Written by bev on October 17th, 2008

Tagged with ,

lake superior   9 comments

Posted at 10:06 am in Uncategorized

Note: I’ve moved this blog to a new location as it suddenly started to have problems with navigation and the comment feature (comments no longer displaying). Please visit the new location to read this and more recent posts. Sorry for the inconvenience. – Bev

Last Friday, I arrived at the shores of Lake Superior — to be more specific, at Batchawana Bay which lies on the eastern shore. Approaching the shore, I was immediately struck by the sound of the waves and was reminded of the Atlantic Ocean lapping the beaches of the Bay of Fundy in Nova Scotia. It was comforting and I loitered awhile, walking the lonely shore with Sabrina. The drift was different than one might find out east — a beaver-chewed birch log — but the feel was similar. That Superior should seem so much like the Atlantic isn’t surprising. It’s an immense body of water. According to this page of Lake Superior facts, it is about 350 miles (563 km) in length and 160 miles (257 km) in width, and the deepest point … (about 40 miles north of Munising, Michigan) is 1,300 feet (400 meters) below the surface. It’s the world’s largest freshwater lake, the surface area being 31,700 square miles or 82,170 square kilometers, and it holds about 10 percent of all of the world’s fresh surface water.

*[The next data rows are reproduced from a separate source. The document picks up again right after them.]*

/-- The loop of FILL emits the first `k` bytes of the stream, in order, and moves X on by `8 k`. -/
theorem fillBytes_eq (k : Nat) (s : State) :
    fillBytes k s = { s with x := s.residueAt (8 * k), sent := s.sent ++ (s.streamBytes k).map .byte } := by
  rw [fillBytes]
  induction k with
  | zero => simp [State.streamBytes]
  | succ k ih =>
    rw [Function.iterate_succ_apply', ih]
    generalize hu : ({ s with x := s.residueAt (8 * k), sent := s.sent ++ (s.streamBytes k).map .byte } : State) = u
    have hn : u.n = s.n := by rw [← hu]
    have hx : u.x = s.residueAt (8 * k) := by rw [← hu]
    rw [fillTurn_eq, streamByte_of_x hn hx, residueAt_of_x hn hx, streamBytes_succ, Nat.add_zero, ← Nat.mul_succ, ← hu,
      emitByte_setX, List.map_append, List.map_singleton]

/-- The loop of U32 and U64 draws the first `k` bytes of the stream, in order, and moves X on by `8 k`. -/
theorem drawBytes_eq (k : Nat) (s : State) :
    drawBytes k s = (s.streamBytes k, s.setX (s.residueAt (8 * k))) := by
  rw [drawBytes]
  induction k with
  | zero => rfl
  | succ k ih =>
    rw [Function.iterate_succ_apply', ih, drawTurn, packByte_eq, streamByte_setX, residueAt_setX, setX_setX,
      streamBytes_succ, Nat.add_zero, ← Nat.mul_succ]

/-! ### Bits and bytes of the stream -/

theorem bitNat_le_one (b : Bool) : bitNat b ≤ 1 := by cases b <;> decide

theorem bitNat_beq_one (b : Bool) : (bitNat b == 1) = b := by cases b <;> rfl

/-- A byte of the stream as a number, the first bit worth 128. -/
theorem streamByte_toNat (s : State) (i : Nat) : (s.streamByte i).toNat =
    bitNat (s.streamBit (8 * i)) * 128 + bitNat (s.streamBit (8 * i + 1)) * 64 +
      bitNat (s.streamBit (8 * i + 2)) * 32 + bitNat (s.streamBit (8 * i + 3)) * 16 +
      bitNat (s.streamBit (8 * i + 4)) * 8 + bitNat (s.streamBit (8 * i + 5)) * 4 +
      bitNat (s.streamBit (8 * i + 6)) * 2 + bitNat (s.streamBit (8 * i + 7)) := by
  rw [State.streamByte, BitVec.toNat_ofNat, Nat.mod_eq_of_lt]
  have h := fun k => bitNat_le_one (s.streamBit k)
  have := h (8 * i); have := h (8 * i + 1); have := h (8 * i + 2); have := h (8 * i + 3)
  have := h (8 * i + 4); have := h (8 * i + 5); have := h (8 * i + 6); have := h (8 * i + 7)
  omega

/-- Bit `7 - j` of byte `i` is bit `8 i + j` of the stream. -/
theorem streamByte_getLsbD (s : State) (i j : Nat) (hj : j < 8) :
    (s.streamByte i).getLsbD (7 - j) = s.streamBit (8 * i + j) := by
  rw [BitVec.getLsbD, streamByte_toNat, Nat.testBit_eq_decide_div_mod_eq, ← bitNat_beq_one (s.streamBit (8 * i + j)),
    beq_eq_decide]
  have h := fun k => bitNat_le_one (s.streamBit k)
  have := h (8 * i); have := h (8 * i + 1); have := h (8 * i + 2); have := h (8 * i + 3)
  have := h (8 * i + 4); have := h (8 * i + 5); have := h (8 * i + 6); have := h (8 * i + 7)
  congr 1
  match j, hj with
  | 0, _ | 1, _ | 2, _ | 3, _ | 4, _ | 5, _ | 6, _ | 7, _ =>
    simp only [Nat.reduceSub, Nat.reducePow, Nat.add_zero, Nat.div_one, eq_iff_iff]
    omega

theorem streamBytes_getD (s : State) {k i : Nat} (h : i < k) : (s.streamBytes k).getD i 0 = s.streamByte i := by
  simp [State.streamBytes, List.getD, h]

Driving the north shore, you are constantly made aware of the proximity of the lake. Every few minutes, interrupting the deep stillness of the forests, a seascape of white-capped waves crashing against ragged rock outcrops, comes into view. The scene is but a scaled down version of the Pacific breaking against dark sea stacks along the Oregon and California coast.

I soon learned to seize every opportunity to rest at any look-off as the driving is demanding for someone like me — someone used to putzing along country roads at 80 kph (50 mph). On this section of the Trans-Canada highway, you share the road with long haul transport trucks that are easily pushing 110 kph (70 mph) on the twisting downhill grades that frequently run between towering rock cuts. The official speed limit is 90 kph, but you soon discover that you must fall into line and become part of the crazy roller-coaster steaming along the shore — otherwise, you are nothing but a dangerous obstacle to be bypassed.

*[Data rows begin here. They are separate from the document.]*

-- ==== Sys2Proof/Tests/Slice0.lean ====
section
/-! SUPPORT. Tests. Expected words, values and residues are those of 95_test_vectors.md (part and row in each
docstring); a `witness_` theorem shows operands and a state that meet the hypotheses of the obligation it names. -/

namespace Sys2Proof.Tests

open Sys2Proof Sys2Proof.Machine

/-! ### Small states -/

/-- A seeded 32-bit block with nothing pending. -/
def block (n x : Nat) : State :=
  { width := 32, n := n, x := x, seeded := true, pending := [], sent := [], resets := 1 }

/-- An unseeded 32-bit block with the host's moves `l` pending. -/
def blank (l : List HostMove) : State :=
  { width := 32, n := 9, x := 77, seeded := false, pending := l, sent := [], resets := 1 }

/-- A command with zeros on its ports. -/
def word (w : CmdWord) : Command := ⟨w, 0, 0⟩

/-- An outcome is a next state, and the state passes a check. -/
def answers (o : Host.Outcome State Fault Refusal) (p : State → Bool) : Bool :=
  match o with
  | .next t => p t
  | .fault _ => false
  | .refused _ => false

theorem answers_next {o : Host.Outcome State Fault Refusal} {p : State → Bool} (h : answers o p = true) :
    ∃ t, o = .next t ∧ p t = true := by
  cases o with
  | next t => exact ⟨t, rfl, h⟩
  | fault f => cases f
  | refused r => cases h

/-- The residue after the command and what it sent. -/
def gives (o : Host.Outcome State Fault Refusal) (x : Nat) (l : List OutEvent) : Bool :=
  answers o fun t => t.x == x && t.sent == l

/-! ### WellFormed: an ill-formed term for each check -/

theorem test_wf_refuses_wide_modulus : (Instr.load (2 ^ 32) 5).wellFormed 32 = false := by decide
theorem test_wf_refuses_wide_seed : (Instr.load 143 (2 ^ 32)).wellFormed 32 = false := by decide
theorem test_wf_takes_widest : (Instr.load (2 ^ 32 - 1) (2 ^ 32 - 2)).wellFormed 32 = true := by decide
theorem test_width_refuses_zero : ¬ ValidWidth 0 := by decide
theorem test_width_refuses_33 : ¬ ValidWidth 33 := by decide
theorem test_width_takes_64 : ValidWidth 64 := by decide
theorem test_ports_refuse_wide_modulus : ¬ Command.fits 32 ⟨0x01000000#32, 2 ^ 32, 0⟩ := by decide
theorem test_ports_refuse_wide_seed : ¬ Command.fits 32 ⟨0x01000000#32, 0, 2 ^ 32⟩ := by decide

/-! ### Decode: the words of part 2.7, bit by bit -/

theorem test_decode_load : decode ⟨0b00000001000000000000000000000000#32, 143, 2⟩ = .ok (.load 143 2) := by decide
theorem test_decode_stat : decode (word 0b00000010000000000000000000000000#32) = .ok .stat := by decide
theorem test_decode_bit : decode (word 0b00000011000000000000000000000000#32) = .ok .bit := by decide
theorem test_decode_fill : decode (word 0b00000100000000010000001000000011#32) = .ok (.fill 0x010203) := by decide
theorem test_decode_fill_longest : decode (word 0b00000100111111111111111111111111#32) = .ok (.fill 16777215) := by
  decide
theorem test_decode_u32 : decode (word 0b00000101000000000000000000000000#32) = .ok .u32 := by decide
theorem test_decode_u64 : decode (word 0b00000110000000000000000000000000#32) = .ok .u64 := by decide
theorem test_decode_byte : decode (word 0b00000100000000000000000000000001#32) = .ok (.fill 1) := by decide
theorem test_decode_tryfill : decode (word 0b00000100000000000000000000000101#32) = .ok (.fill 5) := by decide
theorem test_decode_nopfill : decode (word 0b00000100000000000000000000000000#32) = .ok (.fill 0) := by decide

Some of the rock cuts are marred by graffiti, but most are pristine — for, in truth, there are few places safe enough to stop and get out of your vehicle even to shoot a photo or two — thus, the paucity of photos from this part of my journey. The incredible views were captured and must remain in my memory.

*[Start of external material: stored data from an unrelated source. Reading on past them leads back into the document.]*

-- ==== Sys2Proof/Machine/ProgrammeStore.lean ====
section
/-! DEFINITION. The programme store: page contents, page states, bindings, the swap (chapter 3). -/

namespace Sys2Proof.Machine

/-! ### Page contents -/

/-- Words of a page (R44). -/
def pageWords : Nat := 272

/-- The word at address `a`; a word that is not listed reads 0 (R64). -/
def Memory.read : PageMem → Nat → Word
  | [], _ => 0
  | (b, v) :: m, a => if a = b then v else Memory.read m a

/-- The page with word `a` set to `w`, in canonical form. -/
def Memory.write : PageMem → Nat → Word → PageMem
  | [], a, w => if w = 0 then [] else [(a, w)]
  | (b, v) :: m, a, w =>
    if a < b then (if w = 0 then (b, v) :: m else (a, w) :: (b, v) :: m)
    else if a = b then (if w = 0 then m else (a, w) :: m)
    else (b, v) :: Memory.write m a w

/-- The canonical form: addresses strictly rising and inside the page, no listed word 0, no bit outside
the word's fields (R44). -/
abbrev Memory.wf (m : PageMem) : Prop :=
  m.Pairwise (fun x y => x.1 < y.1) ∧ ∀ x ∈ m, x.1 < pageWords ∧ x.2 ≠ 0 ∧ x.2 &&& ~~~ storeMask x.1 = 0

def Page.other : Page → Page
  | .a => .b
  | .b => .a

def Page.toBit : Page → Bool
  | .a => false
  | .b => true

def Page.ofBit (b : Bool) : Page := if b then .b else .a

def Store.page (t : Store) : Page → PageMem
  | .a => t.pageA
  | .b => t.pageB

def Store.setPage (t : Store) (p : Page) (m : PageMem) : Store :=
  match p with
  | .a => { t with pageA := m }
  | .b => { t with pageB := m }

/-- Step record `i` of page `p` (R44, R45). -/
def State.stepRecord (s : State) (p : Page) (i : BitVec 7) : StepRecord :=
  let m := s.store.page p
  .ofWords (Memory.read m (2 * i.toNat)) (Memory.read m (2 * i.toNat + 1))

/-- Descriptor `q` of page `p` (R44, R46). -/
def State.descriptor (s : State) (p : Page) (q : Fin 8) : Descriptor :=
  let m := s.store.page p
  .ofWords (Memory.read m (256 + 2 * q.val)) (Memory.read m (257 + 2 * q.val))

/-! ### Page states and bindings -/

inductive PageState | open_ | active | draining
deriving DecidableEq, Repr

def Store.bound (t : Store) : Page → Nat
  | .a => t.boundA
  | .b => t.boundB

def Store.setBound (t : Store) (p : Page) (n : Nat) : Store :=
  match p with
  | .a => { t with boundA := n }
  | .b => { t with boundB := n }

/-- The state of a page, from the pointer and its bound-run count (R48). -/
def Store.stateOf (t : Store) (p : Page) : PageState :=
  if p = t.active then .active else if t.bound p = 0 then .open_ else .draining

/-- The codes of PAGE_STATE (section 11.8). -/
def PageState.code : PageState → BitVec 2
  | .open_ => 0 | .active => 1 | .draining => 2

/-- Writes of page `p` are refused: it is ACTIVE or DRAINING, or the target of a pending swap (R54). -/
def Store.locked (t : Store) (p : Page) : Bool := t.stateOf p != .open_ || t.swap.isSome

/-- A run is bound to the ACTIVE page (R49). -/
def State.bindActive (s : State) : State :=
  { s with store := s.store.setBound s.store.active (s.store.bound s.store.active + 1) }

/-- A run drops its binding to page `p`: a DRAINING page whose count reaches 0 becomes OPEN with the
BANKFREE event (R50). With nothing to subtract nothing happens (R63). -/
def State.dropBinding (p : Page) (s : State) : State :=
  let n := s.store.bound p
  let t := { s with store := s.store.setBound p (n - 1) }
  t.requestIf (s.store.stateOf p == .draining && n == 1) .bankfree

/-- A swap takes effect: the other page becomes ACTIVE, the pending swap ends, SWAP is set (R56). -/
def State.swapPages (s : State) : State :=
  ({ s with store := { s.store with active := s.store.active.other, swap := none } }).request .swap

/-! ### Access through the window -/

/-- A write of STORE_ADDR (R52; layout 8:0 word address, 15 page). -/
def State.writeStoreAddr (w : Word) (s : State) : State :=
  { s with store := { s.store with addr := field w 0 9, addrPage := .ofBit (bit w 15) } }

def Store.addrWord (t : Store) : Word := place t.addr 0 ||| placeBit t.addrPage.toBit 15

/-- The word address is advanced by one, from 511 to 0 (R53). -/
def State.advanceAddr (s : State) : State :=
  { s with store := { s.store with addr := s.store.addr + 1 } }

/-- The word that STORE_DATA shows: 0 outside the page (R53). -/
def Store.dataWord (t : Store) : Word :=
  if t.addr.toNat < pageWords then Memory.read (t.page t.addrPage) t.addr.toNat else 0

/-- A read of STORE_DATA (R53). -/
def State.readStoreData (s : State) : Word × State := (s.store.dataWord, s.advanceAddr)

/-- A write of STORE_DATA: refused out of range or on a locked page, and otherwise stored with its
defined fields; the word address advances in every case (R54). -/
def State.writeStoreData (w : Word) (s : State) : State :=
  let t := s.store
  let a := t.addr.toNat
  let s' :=
    if pageWords ≤ a then s.refuseWrite 3 0x69
    else if t.locked t.addrPage then s.refuseWrite 1 0x69
    else
      { s with
        store := t.setPage t.addrPage (Memory.write (t.page t.addrPage) a (w &&& storeMask a)) }
  s'.advanceAddr

/-- PAGE_STATE (R51; section 11.8). -/
def Store.pageStateWord (t : Store) : Word :=
  placeBit t.active.toBit 0 ||| place (t.stateOf .a).code 1 ||| place (t.stateOf .b).code 3
    ||| placeBit t.swap.isSome 5 ||| place (BitVec.ofNat 2 ((t.swap.map Fin.val).getD 0)) 6
    ||| place (BitVec.ofNat 4 t.boundA) 8 ||| place (BitVec.ofNat 4 t.boundB) 12

/-- What CLEAR does to the store: bindings dropped, pending swap withdrawn, neither with an event (R63). -/
def Store.clear (t : Store) : Store := { t with boundA := 0, boundB := 0, swap := none }

end Sys2Proof.Machine
end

Still, I was often amazed to spot an inukshuk erected on some precarious outcrop above the highway. Very determined hikers must have scrambled aloft to assemble them — small reminders that, although we may feel we are in the wilderness, we are never truly alone.

I noticed the above Canadian geodetic survey benchmark at one of the look-offs. I was going to see if I could hunt down info about it online today — I’ve heard that the benchmark info is all online — but I’ve got to get moving on. Perhaps someone will sleuth out the data while I’m on the road today.